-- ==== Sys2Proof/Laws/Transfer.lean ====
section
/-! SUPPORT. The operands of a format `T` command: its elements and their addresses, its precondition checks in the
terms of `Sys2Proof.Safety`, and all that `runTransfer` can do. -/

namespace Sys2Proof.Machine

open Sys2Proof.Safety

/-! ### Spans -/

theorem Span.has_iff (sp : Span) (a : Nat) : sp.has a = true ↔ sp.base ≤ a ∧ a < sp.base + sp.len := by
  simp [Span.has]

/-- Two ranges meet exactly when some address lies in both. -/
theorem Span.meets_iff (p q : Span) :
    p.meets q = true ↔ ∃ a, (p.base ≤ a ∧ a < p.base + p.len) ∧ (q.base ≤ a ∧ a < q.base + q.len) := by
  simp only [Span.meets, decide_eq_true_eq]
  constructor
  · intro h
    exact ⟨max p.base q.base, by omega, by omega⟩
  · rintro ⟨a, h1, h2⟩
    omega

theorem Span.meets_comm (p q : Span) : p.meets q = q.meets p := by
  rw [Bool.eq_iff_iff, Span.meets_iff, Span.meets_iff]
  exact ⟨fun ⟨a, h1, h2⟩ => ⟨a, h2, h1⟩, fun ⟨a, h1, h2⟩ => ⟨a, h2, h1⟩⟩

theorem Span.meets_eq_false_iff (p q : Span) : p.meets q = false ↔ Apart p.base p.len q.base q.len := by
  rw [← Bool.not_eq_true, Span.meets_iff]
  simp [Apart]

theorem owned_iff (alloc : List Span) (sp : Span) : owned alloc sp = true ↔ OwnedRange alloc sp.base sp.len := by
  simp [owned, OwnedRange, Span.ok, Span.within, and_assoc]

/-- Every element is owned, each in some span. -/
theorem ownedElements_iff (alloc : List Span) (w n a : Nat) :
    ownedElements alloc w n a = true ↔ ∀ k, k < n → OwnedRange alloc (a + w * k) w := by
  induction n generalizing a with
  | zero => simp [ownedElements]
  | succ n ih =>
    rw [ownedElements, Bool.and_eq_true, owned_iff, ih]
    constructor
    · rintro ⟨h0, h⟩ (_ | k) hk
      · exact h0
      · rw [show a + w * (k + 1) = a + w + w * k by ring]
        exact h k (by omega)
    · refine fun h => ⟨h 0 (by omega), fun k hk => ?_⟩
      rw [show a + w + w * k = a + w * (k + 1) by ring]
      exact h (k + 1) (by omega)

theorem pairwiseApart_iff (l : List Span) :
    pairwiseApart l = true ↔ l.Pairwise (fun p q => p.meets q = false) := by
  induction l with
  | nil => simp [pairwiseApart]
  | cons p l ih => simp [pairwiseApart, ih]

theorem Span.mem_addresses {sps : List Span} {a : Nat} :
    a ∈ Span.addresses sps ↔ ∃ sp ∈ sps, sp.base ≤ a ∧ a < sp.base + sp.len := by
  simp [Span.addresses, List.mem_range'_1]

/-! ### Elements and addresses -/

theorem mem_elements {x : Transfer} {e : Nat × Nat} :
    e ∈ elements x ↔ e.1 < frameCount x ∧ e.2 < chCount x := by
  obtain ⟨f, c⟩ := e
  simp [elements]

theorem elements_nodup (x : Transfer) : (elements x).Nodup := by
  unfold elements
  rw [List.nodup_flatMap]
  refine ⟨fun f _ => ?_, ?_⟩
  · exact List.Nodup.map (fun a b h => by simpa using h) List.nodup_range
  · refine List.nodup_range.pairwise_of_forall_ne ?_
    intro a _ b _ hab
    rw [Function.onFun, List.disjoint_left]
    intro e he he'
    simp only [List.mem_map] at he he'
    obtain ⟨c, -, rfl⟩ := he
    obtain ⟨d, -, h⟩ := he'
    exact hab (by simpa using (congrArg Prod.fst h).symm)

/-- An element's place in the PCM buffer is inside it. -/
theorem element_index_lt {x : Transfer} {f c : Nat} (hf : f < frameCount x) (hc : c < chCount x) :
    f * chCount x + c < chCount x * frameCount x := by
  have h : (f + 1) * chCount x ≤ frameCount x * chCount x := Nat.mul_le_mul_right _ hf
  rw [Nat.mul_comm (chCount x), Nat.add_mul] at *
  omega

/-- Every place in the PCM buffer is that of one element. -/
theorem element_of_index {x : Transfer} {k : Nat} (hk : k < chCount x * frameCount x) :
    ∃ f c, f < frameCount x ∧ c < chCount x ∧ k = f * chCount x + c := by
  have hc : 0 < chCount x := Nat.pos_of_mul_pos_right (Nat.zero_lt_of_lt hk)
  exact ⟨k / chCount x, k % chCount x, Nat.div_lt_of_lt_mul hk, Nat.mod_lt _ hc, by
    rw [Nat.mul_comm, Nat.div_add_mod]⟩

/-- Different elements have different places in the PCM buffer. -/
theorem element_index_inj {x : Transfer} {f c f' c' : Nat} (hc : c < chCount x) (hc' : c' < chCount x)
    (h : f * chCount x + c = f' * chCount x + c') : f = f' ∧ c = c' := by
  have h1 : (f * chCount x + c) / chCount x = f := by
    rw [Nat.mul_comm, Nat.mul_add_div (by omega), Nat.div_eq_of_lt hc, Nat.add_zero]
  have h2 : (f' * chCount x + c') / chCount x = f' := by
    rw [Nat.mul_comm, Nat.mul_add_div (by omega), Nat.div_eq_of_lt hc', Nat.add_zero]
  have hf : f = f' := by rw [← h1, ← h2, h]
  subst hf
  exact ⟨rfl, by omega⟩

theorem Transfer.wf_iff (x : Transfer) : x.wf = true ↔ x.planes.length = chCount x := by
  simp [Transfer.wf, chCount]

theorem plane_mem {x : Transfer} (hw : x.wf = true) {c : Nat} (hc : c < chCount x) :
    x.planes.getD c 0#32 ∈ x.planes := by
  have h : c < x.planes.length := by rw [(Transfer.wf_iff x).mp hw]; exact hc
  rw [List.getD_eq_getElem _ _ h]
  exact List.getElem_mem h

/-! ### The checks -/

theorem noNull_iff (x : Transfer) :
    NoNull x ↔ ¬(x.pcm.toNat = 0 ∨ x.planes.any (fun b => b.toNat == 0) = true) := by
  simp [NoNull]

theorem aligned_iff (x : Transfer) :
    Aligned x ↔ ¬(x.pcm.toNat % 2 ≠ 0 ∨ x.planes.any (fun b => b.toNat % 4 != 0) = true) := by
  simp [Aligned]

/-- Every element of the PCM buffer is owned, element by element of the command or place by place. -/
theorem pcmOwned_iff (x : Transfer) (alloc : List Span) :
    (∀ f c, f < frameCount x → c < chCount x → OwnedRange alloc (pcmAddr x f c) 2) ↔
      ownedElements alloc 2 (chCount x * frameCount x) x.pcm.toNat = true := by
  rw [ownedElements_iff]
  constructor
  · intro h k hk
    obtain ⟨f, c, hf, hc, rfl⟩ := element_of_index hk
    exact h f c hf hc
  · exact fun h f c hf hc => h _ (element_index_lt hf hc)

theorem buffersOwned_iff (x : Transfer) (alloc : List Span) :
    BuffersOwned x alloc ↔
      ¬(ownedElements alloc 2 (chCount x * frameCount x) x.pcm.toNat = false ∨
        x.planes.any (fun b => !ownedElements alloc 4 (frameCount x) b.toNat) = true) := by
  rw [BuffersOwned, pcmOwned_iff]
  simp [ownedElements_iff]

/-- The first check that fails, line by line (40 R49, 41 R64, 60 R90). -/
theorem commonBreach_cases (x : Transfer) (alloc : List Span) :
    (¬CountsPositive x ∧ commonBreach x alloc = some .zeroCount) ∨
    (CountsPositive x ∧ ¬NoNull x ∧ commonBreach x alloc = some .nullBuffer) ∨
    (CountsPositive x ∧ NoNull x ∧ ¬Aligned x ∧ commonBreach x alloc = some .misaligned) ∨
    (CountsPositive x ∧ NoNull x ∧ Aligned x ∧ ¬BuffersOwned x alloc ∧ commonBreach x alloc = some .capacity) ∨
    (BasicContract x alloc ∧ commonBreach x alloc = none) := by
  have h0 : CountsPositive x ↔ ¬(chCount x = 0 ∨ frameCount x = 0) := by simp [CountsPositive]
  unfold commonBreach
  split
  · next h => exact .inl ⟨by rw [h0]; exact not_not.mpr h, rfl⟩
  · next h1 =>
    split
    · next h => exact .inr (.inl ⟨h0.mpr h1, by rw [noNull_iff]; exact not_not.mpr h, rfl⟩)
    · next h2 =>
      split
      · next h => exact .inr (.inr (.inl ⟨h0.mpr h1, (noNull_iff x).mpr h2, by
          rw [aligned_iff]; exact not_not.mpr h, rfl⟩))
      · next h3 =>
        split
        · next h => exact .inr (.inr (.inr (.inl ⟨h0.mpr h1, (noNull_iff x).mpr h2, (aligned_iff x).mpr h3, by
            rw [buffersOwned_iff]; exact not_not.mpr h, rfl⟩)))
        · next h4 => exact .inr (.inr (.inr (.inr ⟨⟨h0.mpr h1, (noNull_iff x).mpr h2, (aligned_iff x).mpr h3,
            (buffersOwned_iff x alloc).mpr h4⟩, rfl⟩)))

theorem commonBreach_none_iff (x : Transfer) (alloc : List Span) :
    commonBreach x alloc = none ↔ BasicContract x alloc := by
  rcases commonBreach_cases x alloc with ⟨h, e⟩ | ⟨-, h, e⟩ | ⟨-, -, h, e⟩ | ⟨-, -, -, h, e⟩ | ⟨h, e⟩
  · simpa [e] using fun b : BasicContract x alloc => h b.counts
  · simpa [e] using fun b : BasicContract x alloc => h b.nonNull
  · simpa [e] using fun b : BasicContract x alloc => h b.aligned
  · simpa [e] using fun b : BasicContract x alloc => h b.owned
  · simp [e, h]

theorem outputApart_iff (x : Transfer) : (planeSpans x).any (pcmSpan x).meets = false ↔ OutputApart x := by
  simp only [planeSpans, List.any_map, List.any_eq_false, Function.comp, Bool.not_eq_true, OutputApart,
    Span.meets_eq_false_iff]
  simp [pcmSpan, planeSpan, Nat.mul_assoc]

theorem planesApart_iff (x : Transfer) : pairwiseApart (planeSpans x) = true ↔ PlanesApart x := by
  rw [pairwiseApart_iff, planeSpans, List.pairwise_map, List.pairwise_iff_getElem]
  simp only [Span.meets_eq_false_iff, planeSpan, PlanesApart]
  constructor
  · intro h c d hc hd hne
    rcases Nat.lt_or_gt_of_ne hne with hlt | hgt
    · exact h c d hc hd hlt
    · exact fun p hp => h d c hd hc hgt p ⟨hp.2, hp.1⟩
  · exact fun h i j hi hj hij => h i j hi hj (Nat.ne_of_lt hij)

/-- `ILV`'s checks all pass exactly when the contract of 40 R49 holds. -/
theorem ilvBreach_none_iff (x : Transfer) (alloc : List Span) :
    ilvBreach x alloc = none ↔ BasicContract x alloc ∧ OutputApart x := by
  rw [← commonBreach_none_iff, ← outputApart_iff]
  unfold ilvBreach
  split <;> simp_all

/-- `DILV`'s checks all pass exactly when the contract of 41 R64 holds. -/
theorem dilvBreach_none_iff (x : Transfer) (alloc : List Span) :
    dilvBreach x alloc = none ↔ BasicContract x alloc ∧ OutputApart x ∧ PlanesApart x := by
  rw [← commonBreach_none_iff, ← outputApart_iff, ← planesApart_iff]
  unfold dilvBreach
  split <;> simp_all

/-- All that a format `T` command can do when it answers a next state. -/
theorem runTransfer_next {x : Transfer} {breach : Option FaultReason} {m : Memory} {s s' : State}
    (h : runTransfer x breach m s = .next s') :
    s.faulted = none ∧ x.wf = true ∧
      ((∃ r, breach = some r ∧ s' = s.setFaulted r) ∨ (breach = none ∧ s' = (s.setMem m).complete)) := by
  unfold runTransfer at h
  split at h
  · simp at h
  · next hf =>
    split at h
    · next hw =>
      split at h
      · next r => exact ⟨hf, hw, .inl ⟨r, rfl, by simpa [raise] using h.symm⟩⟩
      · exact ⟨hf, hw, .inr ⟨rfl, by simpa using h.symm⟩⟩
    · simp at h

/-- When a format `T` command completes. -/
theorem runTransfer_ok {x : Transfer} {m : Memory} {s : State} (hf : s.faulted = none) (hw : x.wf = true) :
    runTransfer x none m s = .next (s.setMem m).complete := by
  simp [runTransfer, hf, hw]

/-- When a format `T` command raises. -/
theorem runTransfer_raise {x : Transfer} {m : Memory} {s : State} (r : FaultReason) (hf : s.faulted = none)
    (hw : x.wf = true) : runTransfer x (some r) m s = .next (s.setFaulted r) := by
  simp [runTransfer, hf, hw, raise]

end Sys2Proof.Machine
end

▶ _PROBLEM DETAILS_: Here the job is to set down exactly the lines of the material above that fall between the one with "ownedElements alloc w" and the one with "using h) List.nodup_range", inclusive, and nothing beyond them.

▶ _RESPONSE TO THIS TASK_:
    ownedElements alloc w n a = true ↔ ∀ k, k < n → OwnedRange alloc (a + w * k) w := by
  induction n generalizing a with
  | zero => simp [ownedElements]
  | succ n ih =>
    rw [ownedElements, Bool.and_eq_true, owned_iff, ih]
    constructor
    · rintro ⟨h0, h⟩ (_ | k) hk
      · exact h0
      · rw [show a + w * (k + 1) = a + w + w * k by ring]
        exact h k (by omega)
    · refine fun h => ⟨h 0 (by omega), fun k hk => ?_⟩
      rw [show a + w + w * k = a + w * (k + 1) by ring]
      exact h (k + 1) (by omega)

theorem pairwiseApart_iff (l : List Span) :
    pairwiseApart l = true ↔ l.Pairwise (fun p q => p.meets q = false) := by
  induction l with
  | nil => simp [pairwiseApart]
  | cons p l ih => simp [pairwiseApart, ih]

theorem Span.mem_addresses {sps : List Span} {a : Nat} :
    a ∈ Span.addresses sps ↔ ∃ sp ∈ sps, sp.base ≤ a ∧ a < sp.base + sp.len := by
  simp [Span.addresses, List.mem_range'_1]

/-! ### Elements and addresses -/

theorem mem_elements {x : Transfer} {e : Nat × Nat} :
    e ∈ elements x ↔ e.1 < frameCount x ∧ e.2 < chCount x := by
  obtain ⟨f, c⟩ := e
  simp [elements]

theorem elements_nodup (x : Transfer) : (elements x).Nodup := by
  unfold elements
  rw [List.nodup_flatMap]
  refine ⟨fun f _ => ?_, ?_⟩
  · exact List.Nodup.map (fun a b h => by simpa using h) List.nodup_range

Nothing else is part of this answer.